## Information shown

/-- The return front end and the windows. Edges open and complete events, or are counted lost when the buffer is full; pending
writes come into force at window boundaries; the settle ends after 12 ticks; meter rounds close; supplies, lines, comparators
and trims that fail remove their units, and REINSTATE returns them; a window opens for a fired shot. (07_return_front_end.md:
Events, ambient control and faults; 08_gating_and_verdicts.md: Windows.) -/
def Obligations.FrontEndComplete : Prop :=
  -- leadingEdge
  (∀ (s : State) (t ch fine : Nat), s.dev.alive = true → ch < 256 → s.dev.rbit (R.RFE_CTRL ch) 0 = true → s.dev.chRemoved ch = false →
    (∀ x, (s.dev.ch ch).lastEdge = some x → x + 12 ≤ (s.dev.advanceTo t).now) →
    ∃ s', exec (.leadingEdge t ch fine) s = .next s' ∧ (s'.dev.ch ch).lastEdge = some (s.dev.advanceTo t).now ∧
      (s'.dev.ch ch).events.map (fun e => (e.tick, e.fine)) = (s.dev.ch ch).events.map (fun e => (e.tick, e.fine)) ++ [((s.dev.advanceTo t).now, fine % 32)] ∧
      s'.dev.reg64 (R.RFE_CNT_EVENT ch) = (s.dev.reg64 (R.RFE_CNT_EVENT ch) + 1) % 2 ^ 64 ∧ sameMemory s s') ∧
  -- leadingEdgeLost
  (∀ (s : State) (t ch fine x : Nat), s.dev.alive = true → ch < 256 → s.dev.rbit (R.RFE_CTRL ch) 0 = true → s.dev.chRemoved ch = false →
    (s.dev.ch ch).lastEdge = some x → (s.dev.advanceTo t).now < x + 12 →
    ∃ s', exec (.leadingEdge t ch fine) s = .next s' ∧ (s'.dev.ch ch).lastEdge = some x ∧
      (s'.dev.ch ch).events = (s.dev.ch ch).events.map (fun e => if e.tick = x then { e with lost := true, pileup := true } else e) ∧
      s'.dev.reg64 (R.RFE_CNT_LOST ch) = (s.dev.reg64 (R.RFE_CNT_LOST ch) + 1) % 2 ^ 64 ∧ sameMemory s s') ∧
  -- eventComplete
  (∀ (s : State) (t ch width : Nat) (hi : Bool) (e : TdcEvent), s.dev.alive = true → ch < 256 → (s.dev.ch ch).events.find? (fun e => !e.complete) = some e →
    Nat.min (e.tick + Nat.max 12 (satN 31 width)) (e.tick + 31) ≤ (s.dev.advanceTo t).now →
    ∃ s', exec (.eventComplete t ch width hi) s = .next s' ∧
      s'.dev.reg (R.RFE_LAST ch) = BitVec.ofNat 32 (eventRecord (e.tick % 4096) e.fine (satN 31 width) hi
        (e.pileup || (s.dev.fld (R.RFE_CTRL ch) 12 8 != 0 && decide (s.dev.fld (R.RFE_CTRL ch) 12 8 ≤ satN 31 width)))) ∧
      (s'.dev.ch ch).events.length = (s.dev.ch ch).events.length ∧ sameMemory s s') ∧
  -- windowBoundaryApply
  (∀ (s : State) (t ch : Nat), s.dev.alive = true → ch < 256 →
    ∃ s', exec (.windowBoundaryApply t ch) s = .next s' ∧ (s'.dev.ch ch).pend = [] ∧ (s'.dev.ch ch).upReq = false ∧ (s'.dev.ch ch).downReq = false ∧
      s'.dev.rbit (R.RFE_STATUS ch) 2 = s'.dev.rbit (R.RFE_CTRL ch) 2 ∧ s'.dev.fld (R.RFE_STATUS ch) 17 8 = s'.dev.thrEff ch ∧
      sameMemory s s') ∧
  -- pendingWriteApplied
  (∀ (s : State) (t ch : Nat) (v : Word), s.dev.alive = true → ch < 256 → (s.dev.ch ch).pend = [(R.RFE_CTRL ch, v)] →
    ∃ s', exec (.windowBoundaryApply t ch) s = .next s' ∧ s'.dev.reg (R.RFE_CTRL ch) = v ∧ (s'.dev.ch ch).pend = [] ∧
      (bits v 2 2 = s.dev.fld (R.RFE_CTRL ch) 2 2 ∨ (s'.dev.ch ch).settleFrom = some (s.dev.advanceTo t).now) ∧ sameMemory s s') ∧
  -- settleEnd
  (∀ (s : State) (t ch x : Nat), s.dev.alive = true → ch < 256 → (s.dev.ch ch).settleFrom = some x → x + 12 ≤ (s.dev.advanceTo t).now →
    ∃ s', exec (.settleEnd t ch) s = .next s' ∧ (s'.dev.ch ch).settleFrom = none ∧ s'.dev.rbit (R.RFE_STATUS ch) 3 = false ∧ sameMemory s s') ∧
  -- rfeModeWrite
  (∀ (s : State) (src t ch : Nat) (v : Word), s.dev.alive = true → ch < 256 → (s.dev.top.state = .armed ∨ s.dev.top.state = .held) → (s.dev.ch ch).pend = [] →
    ∃ s', exec (.rfeModeWrite src t ch v) s = .next s' ∧ s'.dev.reg (R.RFE_CTRL ch) = v &&& 0x1F1F#32 ∧ (s'.dev.ch ch).pend = [] ∧ (s'.dev.req src).lastStatus = 0 ∧ sameMemory s s') ∧
  -- rfeModeRefused
  (∀ (s : State) (src t ch : Nat) (v : Word), s.dev.alive = true → ch < 256 → s.dev.top.state = .ranging → s.dev.scheduled ch = true → bits (v &&& 0x1F1F#32) 1 1 ≠ s.dev.fld (R.RFE_CTRL ch) 1 1 →
    ∃ s', exec (.rfeModeWrite src t ch v) s = .next s' ∧ s'.dev.fld (R.RFE_CTRL ch) 1 1 = s.dev.fld (R.RFE_CTRL ch) 1 1 ∧ s'.dev.rbit (R.RFE_STATUS ch) 18 = true ∧ sameMemory s s') ∧
  -- meterRoundClose
  (∀ (s : State) (t : Nat), s.dev.alive = true → (s.dev.gat.round + 1) * 16384 + 36 ≤ (s.dev.advanceTo t).now →
    ∃ s', exec (.meterRoundClose t) s = .next s' ∧ s'.dev.gat.meterLast = s.dev.gat.meter ∧ s'.dev.gat.meterNext = [] ∧ s'.dev.gat.hadWinNext = [] ∧
      s'.dev.gat.round = ((s.dev.advanceTo t).now - 36) / 16384 ∧ sameMemory s s') ∧
  -- quadrantSupplyTrip
  (∀ (s : State) (t q : Nat), s.dev.alive = true → q < 4 → s.dev.faultRoom 0x0801 = true →
    ∃ s', exec (.quadrantSupplyTrip t q) s = .next s' ∧ s'.dev.isRemoved (.quadrant q) = true ∧ s'.dev.logged 0x0801 = true ∧
      s'.dev.rbit R.RFE_GLOBAL_STATUS q = false ∧ s'.dev.rbit R.RFE_GLOBAL_STATUS (4 + q) = true ∧ s'.dev.rbit (R.RFE_STATUS (64 * q)) 1 = true ∧
      s'.dev.rbit (R.RFE_STATUS (64 * q + 63)) 1 = true ∧ s'.dev.top.state = s.dev.top.state ∧ sameMemory s s') ∧
  -- lineMonitorGood
  (∀ (s : State) (t ch tap : Nat), s.dev.alive = true → ch < 256 → 29 ≤ tap → tap ≤ 33 →
    ∃ s', exec (.lineMonitorCheck t ch tap) s = .next s' ∧ s'.dev.rbit (R.RFE_STATUS ch) 19 = false ∧ (s'.dev.ch ch).driftRounds = 0 ∧ s'.dev.top = s.dev.top ∧ sameMemory s s') ∧
  -- lineMonitorBad
  (∀ (s : State) (t ch tap : Nat), s.dev.alive = true → ch < 256 → (tap < 29 ∨ 33 < tap) →
    ∃ s', exec (.lineMonitorCheck t ch tap) s = .next s' ∧ s'.dev.rbit (R.RFE_STATUS ch) 19 = true ∧ (s'.dev.ch ch).driftRounds = (s.dev.ch ch).driftRounds + 1 ∧
      ((s.dev.ch ch).driftRounds = 63 → s'.dev.isRemoved (.channel ch) = true) ∧ sameMemory s s') ∧
  -- comparatorStuck
  (∀ (s : State) (t ch : Nat), s.dev.alive = true → ch < 256 → s.dev.isRemoved (.channel ch) = false → s.dev.faultRoom 0x0804 = true →
    ∃ s', exec (.comparatorStuck t ch) s = .next s' ∧ s'.dev.isRemoved (.channel ch) = true ∧ s'.dev.logged 0x0804 = true ∧ (s'.dev.ch ch).cause = 0x0804 ∧
      (s'.dev.ch ch).events = [] ∧ s'.dev.rbit (R.RFE_STATUS ch) 20 = true ∧ s'.dev.rbit (R.RFE_STATUS ch) 1 = true ∧ sameMemory s s') ∧
  -- trimParityError
  (∀ (s : State) (t ch : Nat), s.dev.alive = true → ch < 256 → s.dev.isRemoved (.channel ch) = false → s.dev.faultRoom 0x0805 = true →
    ∃ s', exec (.trimParityError t ch) s = .next s' ∧ s'.dev.isRemoved (.channel ch) = true ∧ s'.dev.logged 0x0805 = true ∧ (s'.dev.ch ch).cause = 0x0805 ∧
      s'.dev.rbit (R.RFE_STATUS ch) 1 = true ∧ s'.dev.rbit (R.RFE_STATUS ch) 0 = false ∧ sameMemory s s') ∧
  -- reinstateCh
  (∀ (s : State) (src t ch : Nat) (low : Bool), s.dev.alive = true → ch < 256 → (s.dev.top.state = .armed ∨ s.dev.top.state = .ranging) → s.dev.cmdBusy R.RFE_CMD = false →
    s.dev.isRemoved (.quadrant (ch / 64)) = false → s.dev.isRemoved (.channel ch) = true → s.dev.faultCleared (s.dev.ch ch).cause = true → ((s.dev.ch ch).cause = 0x0804 → low = true) →
    ∃ s', exec (.reinstateCh src t ch low) s = .next s' ∧ s'.dev.top.rejoining = s.dev.top.rejoining ++ [.channel ch] ∧
      s'.dev.reg R.RFE_CMD = cmdWord (BitVec.ofNat 32 (1 + 2 ^ 24 * ch)) 0xFF0000FF 1 0 ∧ sameMemory s s') ∧
  -- reinstateQuad
  (∀ (s : State) (src t q : Nat), s.dev.alive = true → q < 4 → (s.dev.top.state = .armed ∨ s.dev.top.state = .ranging) → s.dev.cmdBusy R.RFE_CMD = false →
    s.dev.isRemoved (.quadrant q) = true → s.dev.faultCleared 0x0801 = true → s.dev.supplyBad (.fe q) = false →
    ∃ s', exec (.reinstateQuad src t q) s = .next s' ∧ s'.dev.top.rejoining = s.dev.top.rejoining ++ [.quadrant q] ∧
      s'.dev.reg R.RFE_CMD = cmdWord (BitVec.ofNat 32 (2 + 2 ^ 24 * q)) 0xFF0000FF 1 0 ∧ sameMemory s s') ∧
  -- windowOpen
  (∀ (s : State) (t : Nat) (w : Win), s.dev.alive = true → s.dev.gat.wins = [w] → w.opened = false → w.openT ≤ (s.dev.advanceTo t).now →
    ∃ s', exec (.windowOpen t) s = .next s' ∧ s'.dev.gat.wins = [{ w with opened := true }] ∧ s'.dev.seq.tally = s.dev.seq.tally ∧ sameMemory s s')

/-- Event gating and verdicts. An event outside every window is a tailing; one inside is recorded for its block; a verdict of a
block is clean or tainted; a committed event enters the histogram; one of a poisoned record is dropped.
(08_gating_and_verdicts.md: Stages, verdicts and rollback.) -/
def Obligations.GatingComplete : Prop :=
  -- eventOutsideWindows
  (∀ (s : State) (t ch : Nat) (e : TdcEvent) (r : List TdcEvent), s.dev.alive = true → ch < 256 → s.dev.gat.waiting = [] → (s.dev.ch ch).events = e :: r → e.complete = true →
    s.dev.chRemoved ch = false → s.dev.takingWin ch e.tick = none →
    ∃ s', exec (.eventArrival t ch) s = .next s' ∧ (s'.dev.ch ch).events = r ∧ s'.dev.reg64 (R.GAT_TAIL_TOTAL 0) = (s.dev.reg64 (R.GAT_TAIL_TOTAL 0) + 1) % 2 ^ 64 ∧
      s'.dev.gat.waiting = [] ∧ sameMemory s s') ∧
  -- eventArrival
  (∀ (s : State) (t ch : Nat) (e : TdcEvent) (r : List TdcEvent) (w : Win), s.dev.alive = true → ch < 256 → s.dev.gat.waiting = [] → (s.dev.ch ch).events = e :: r → e.complete = true →
    s.dev.chRemoved ch = false → s.dev.takingWin ch e.tick = some w → e.settle = false → bits (s.dev.portCfgAt ch) 20 16 ≤ e.width →
    ∃ s', exec (.eventArrival t ch) s = .next s' ∧ (s'.dev.ch ch).events = r ∧
      s'.dev.gat.waiting = [{ ch := ch, tick := e.tick, fine := e.fine, bin := e.tick - w.openT, width := e.width, hi := e.hi, pileup := e.pileup, shotId := w.shotId }] ∧
      s'.dev.regs = s.dev.regs ∧ sameMemory s s') ∧
  -- verdictClean
  (∀ (s : State) (t : Nat) (b : Block), s.dev.alive = true → s.dev.gat.waiting = [] → s.dev.gat.blocks = [b] → s.dev.gat.prov = [] → s.dev.gat.wins = [] → s.dev.hst.updates = [] →
    b.judged = false → b.checked = false → b.unchecked = false → b.trunc = [] → b.closedAt.isSome = true → b.x + 48 ≤ (s.dev.advanceTo t).now → (s.dev.advanceTo t).now ≤ b.x + 1280 →
    ∃ s', exec (.verdict t) s = .next s' ∧ s'.dev.gat.blocks = [] ∧ s'.dev.reg64 R.GAT_CNT_BLOCKS = (s.dev.reg64 R.GAT_CNT_BLOCKS + 1) % 2 ^ 64 ∧
      s'.dev.gat.latLast = (s.dev.advanceTo t).now - b.x ∧ s'.dev.top = s.dev.top ∧ sameMemory s s') ∧
  -- verdictTainted
  (∀ (s : State) (t : Nat) (b : Block) (e : ProvEntry) (sh : Shadow), s.dev.alive = true → s.dev.gat.waiting = [] → s.dev.gat.blocks = [b] → s.dev.gat.prov = [e] → s.dev.gat.wins = [] → s.dev.hst.updates = [] →
    s.dev.gat.shadows.map (·.2) = [sh] → sh.emitter = b.emitter → sh.blockSeq = b.seq → kOf b.k b.shots ≤ sh.max → sh.parity = false → e.emitter = b.emitter → e.blockSeq = b.seq →
    b.judged = false → b.checked = true → b.trunc = [] → b.closedAt.isSome = true → b.x + 48 ≤ (s.dev.advanceTo t).now →
    ∃ s', exec (.verdict t) s = .next s' ∧ s'.dev.gat.blocks = [] ∧ s'.dev.gat.prov = [] ∧ s'.dev.gat.shadows = [] ∧
      s'.dev.reg64 R.GAT_CNT_TAINTED = (s.dev.reg64 R.GAT_CNT_TAINTED + 1) % 2 ^ 64 ∧
      s'.dev.reg64 (R.GAT_TAIL_TOTAL 6) = (s.dev.reg64 (R.GAT_TAIL_TOTAL 6) + 1) % 2 ^ 64 ∧ s'.dev.hst.updates = [] ∧ sameMemory s s') ∧
  -- eventCommit
  (∀ (s : State) (t err k : Nat) (e : ProvEntry) (h : Hist), s.dev.alive = true → err < 2 →
    s.dev.gat.prov.find? (fun e => e.committing && (match mget s.dev.gat.lastCommit e.ch with | some x => decide (x + 4 ≤ (s.dev.advanceTo t).now) | none => true)) = some e →
    s.dev.targetHist e.ch e.uid e.reattr e.measured = some k → mget s.dev.hst.hists k = some h →
    ∃ s', exec (.eventCommit t err) s = .next s' ∧ s'.dev.gat.prov = s.dev.gat.prov.erase e ∧
      s'.dev.hst.updates = s.dev.hst.updates ++ [{ ch := e.ch, slot := k % 2, bin := nbits e.record 11 0, fine := nbits e.record 16 12, emitter := e.emitter, blockSeq := e.blockSeq }] ∧
      (mget s'.dev.hst.hists k).map (·.events) = some (satN 0xFFFFFFFF (h.events + 1)) ∧ sameMemory s s') ∧
  -- eventCommitPoisoned
  (∀ (s : State) (t err : Nat) (e : ProvEntry), s.dev.alive = true → 2 ≤ err →
    s.dev.gat.prov.find? (fun e => e.committing && (match mget s.dev.gat.lastCommit e.ch with | some x => decide (x + 4 ≤ (s.dev.advanceTo t).now) | none => true)) = some e →
    ∃ s', exec (.eventCommit t err) s = .next s' ∧ s'.dev.gat.prov = s.dev.gat.prov.erase e ∧ s'.dev.hst.updates = s.dev.hst.updates ∧ sameMemory s s')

## About this task
Please give back exactly the lines of this listing beginning at the line with "0) + 1) % 2 ^ 64 ∧" and ending with the line with "-- eventArrival", both included, and nothing else.

## Task solution
    ∃ s', exec (.eventArrival t ch) s = .next s' ∧ (s'.dev.ch ch).events = r ∧ s'.dev.reg64 (R.GAT_TAIL_TOTAL 0) = (s.dev.reg64 (R.GAT_TAIL_TOTAL 0) + 1) % 2 ^ 64 ∧
      s'.dev.gat.waiting = [] ∧ sameMemory s s') ∧
  -- eventArrival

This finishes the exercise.